The Adobe certification scheme was not widely adopted by schools, as most did not have the teacher expertise required for its delivery. Adobe discontinued Fireworks in 2013, mid-way through the program.

==Criticism==
===Use in league table score inflation===
The qualification was initially designed in response to concerns that schools were using the older GNVQ as a way to inflate their league table performance in the mid 2000s, as it counted as four GCSEs but could be studied in the time of one.
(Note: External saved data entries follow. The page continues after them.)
-- ==== Sys2Proof/Machine/Flags.lean ====
section
/-! DEFINITION. The status flags and views of the block (10_state.md R36, R38, R39): the header comparison, the header
detector's output, the verdict on a chunk, the records and packed forms the read operations return. Packed forms are a
naming device (D16). -/

namespace Sys2Proof.Machine

/-- `HD.CMP`: the running header flag after byte `d` at offset `i` (42_rx_header_detect.md R141). -/
def hdCmp (ok : Bool) (i : Nat) (d : Byte) : Bool := ok && d == magicAt i

/-- `hdr_det` (10_state.md R36, 42_rx_header_detect.md R142). -/
def RxUnit.hdrDet (rx : RxUnit) : Bool := decide (4 ≤ rx.cnt) && rx.hdrOk

/-- `rx_open` (10_state.md R38). -/
def RxUnit.isOpen (rx : RxUnit) : Bool := rx.phase == .opened

/-- The verdict of `RX.END`, `none` where `cap[10]` would have to be read and holds no byte
(43_rx_verify_parse.md R158; log 6). -/
def RxUnit.verdict (rx : RxUnit) : Option Verdict :=
  if rx.cnt < 4 ∨ rx.hdrOk = false then some .headerMismatch
  else if rx.cnt < respLen then some .checksumMismatch
  else
    match rx.cap.read (respLen - 1) with
    | none => none
    | some x => some (if x ≠ rx.xor then .checksumMismatch else .ok)

/-- The record of `RD.STAT` (45_system_ops.md R194). -/
def statRecord (tx : TxUnit) (rx : RxUnit) : StatRecord :=
  { txBusy := tx.busy, txIdx := tx.idx, rxOpen := rx.isOpen, hdrDet := rx.hdrDet, rxCnt := rx.cnt }

/-- `RESULT`, the code of `rx_result` (10_state.md R39). -/
def resultCode : Option Verdict → Nat
  | none => 0
  | some .ok => 1
  | some .headerMismatch => 2
  | some .checksumMismatch => 3

/-- A flag as one bit. -/
def bit (b : Bool) : Nat := if b then 1 else 0

/-- `STAT`, packed; `rx_cnt` stands above bit 6 and is not cut (10_state.md R39, D29). -/
def StatRecord.packed (r : StatRecord) : Nat :=
  bit r.txBusy + 2 * r.txIdx.val + 32 * bit r.rxOpen + 64 * bit r.hdrDet + 128 * r.rxCnt

/-- The code of a command kind in `CLASS` (10_state.md R39). -/
def echoCode : EchoKind → Nat
  | .other => 0
  | .unlock => 1
  | .status => 2

/-- The code of a lock class in `CLASS` (10_state.md R39). -/
def lockCode : LockClass → Nat
  | .unlocked => 0
  | .locked => 1
  | .invalid => 2

/-- `CLASS`, packed (10_state.md R39, 44_response_classify.md R186). -/
def packedClass (f : ClassFlags) : Nat :=
  bit f.addrMatch + 2 * bit f.statusOk + 4 * echoCode f.cmdKind + 16 * lockCode f.lockClass

/-- The code of an error of the taxonomy (60_exceptions.md R260). -/
def ErrorName.code : ErrorName → Nat
  | .headerMismatch => 2
  | .checksumMismatch => 3
  | .addressMismatch => 4
  | .commandMismatch => 5
  | .statusError => 6
  | .unknownLockStatus => 7
  | .transportWriteFailure => 8
  | .transportOpenFailure => 9

end Sys2Proof.Machine
end

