-- ==== Sys2Proof/Machine/Listing.lean ====
section
/-! DEFINITION. The spec's own way of writing operations down (30_encoding.md R89), and the operation sequences its
pseudo-operations stand for (R90; `verify(bytes)`, whose operations depend on an answer, stands in Pseudo.lean). -/

namespace Sys2Proof

/-- The row's mnemonic in spec/opcode_table.json. -/
def Instr.mnemonic : Instr → String
  | .unlock .. => "UNLOCK"
  | .status .. => "STATUS"
  | .rspUnlock .. => "RSP.UNLOCK"
  | .rspStatus .. => "RSP.STATUS"
  | .rspOther .. => "RSP.OTHER"
  | .setBoard _ => "SETBOARD"
  | .setChan _ => "SETCHAN"
  | .encUnlock => "ENC.UNLOCK"
  | .encStatus => "ENC.STATUS"
  | .txNext => "TX.NEXT"
  | .rxStart => "RX.START"
  | .rxByte _ => "RX.BYTE"
  | .rxEnd => "RX.END"
  | .rdResult => "RD.RESULT"
  | .rdField _ => "RD.FIELD"
  | .rdClass => "RD.CLASS"
  | .rdStat => "RD.STAT"
  | .reset => "RESET"

/-- One hexadecimal digit, in capitals. -/
def hexDigit (n : Nat) : String := (["0", "1", "2", "3", "4", "5", "6", "7", "8", "9", "A", "B", "C", "D", "E", "F"]).getD n ""

/-- A byte as two hexadecimal digits (00_scope.md R10). -/
def hexByte (b : Byte) : String := hexDigit (b.toNat / 16) ++ hexDigit (b.toNat % 16)

/-- An operation on one line, its operand, if any, as a hexadecimal byte (30_encoding.md R89). -/
def Instr.listing (i : Instr) : String :=
  match i with
  | .setBoard d | .setChan d | .rxByte d | .rdField d => i.mnemonic ++ " 0x" ++ hexByte d
  | _ => i.mnemonic

/-- `ENC.kind` as an instruction (30_encoding.md R84). -/
def CommandKind.encInstr : CommandKind → Instr
  | .unlock => .encUnlock
  | .status => .encStatus

/-- The block operations of `send(kind)`: `ENC.kind`, nine `TX.NEXT` (30_encoding.md R90). -/
def sendOps (k : CommandKind) : List Instr := k.encInstr :: List.replicate cmdLen .txNext

/-- The block operations of `receive(chunk)`: `RX.START`, one `RX.BYTE` per byte, `RX.END` (30_encoding.md R90). -/
def receiveOps (s : List Byte) : List Instr := .rxStart :: s.map .rxByte ++ [.rxEnd]

end Sys2Proof
end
Academies in particular relied on DiDA in the same way during the late 2000s, with one study discovering that hypothetically excluding DiDA from rankings caused the score of an academy to drop 21%. Like many other qualifications DiDA was revised in 2012 to meet changing specifications from government, amid concerns that was being taught primarily in order to inflate league table scores at the expense of other qualifications. As a result of these changes the original qualification was removed from league table consideration in 2014. For 2015, the revised version was counted as a single qualification rather than four, and saw significantly less widespread adoption by schools.

===Educational value===
Lewisham City Learning Centre was concerned about the volume of assessment evidence, with students required to create a large amount of documentation. Grading of these documents was determined by the structure, composition and language used, and not the merit of the projects they were related to. Schools were forced to spend the majority of lesson time on these documents rather than "higher level ICT skills", and avoided creative projects and professional software because of the time requirement. The Thomas Telford School, which built the online platform for the GNVQ found that DiDA was "not a suitable alternative" (to the GNVQ). Ofsted was similarly critical of the qualification, describing it as "of doubtful value". DiDA faced criticism from some IT experts early in its development, describing it as a "soft option". The 2012 revisions were made to address concerns from the government that it offered "no basis for progression to further study or to meaningful employment".

===Difficulty and delivery issues===
Concerns were raised during the pilot scheme about the high difficulty of the qualification for learners. Speaking to The Guardian, the ICT head of Moor End Technology College commented of the pilot scheme: "Students who were able to get through GNVQ will struggle with Dida. It will be very difficult for us to match the kind of results we have achieved with GNVQ. To get four full A-Cs you have to complete four Dida units. In the pilot some of my students struggled to complete one". Many other schools ultimately found it too difficult for low achievers. Edexcel significantly lowered the grade boundaries for the 2006 academic year, with the pass threshold set at 36% due to these concerns. For 2007, 700 schools which had previously offered the diploma switched instead to the equivalent OCR Nationals.

The qualification also had a reputation for being difficult to teach; many teachers were unsure of what students actually needed to do in order to pass. Many centres did not have the staff expertise to be able to teach the Adobe Associate Certification and so that part of the scheme never saw widespread adoption. Some centres continued to teach using the 2005 version (discontinued in 2014) as late as 2018, by which point Pearson considered it "no longer fit for purpose".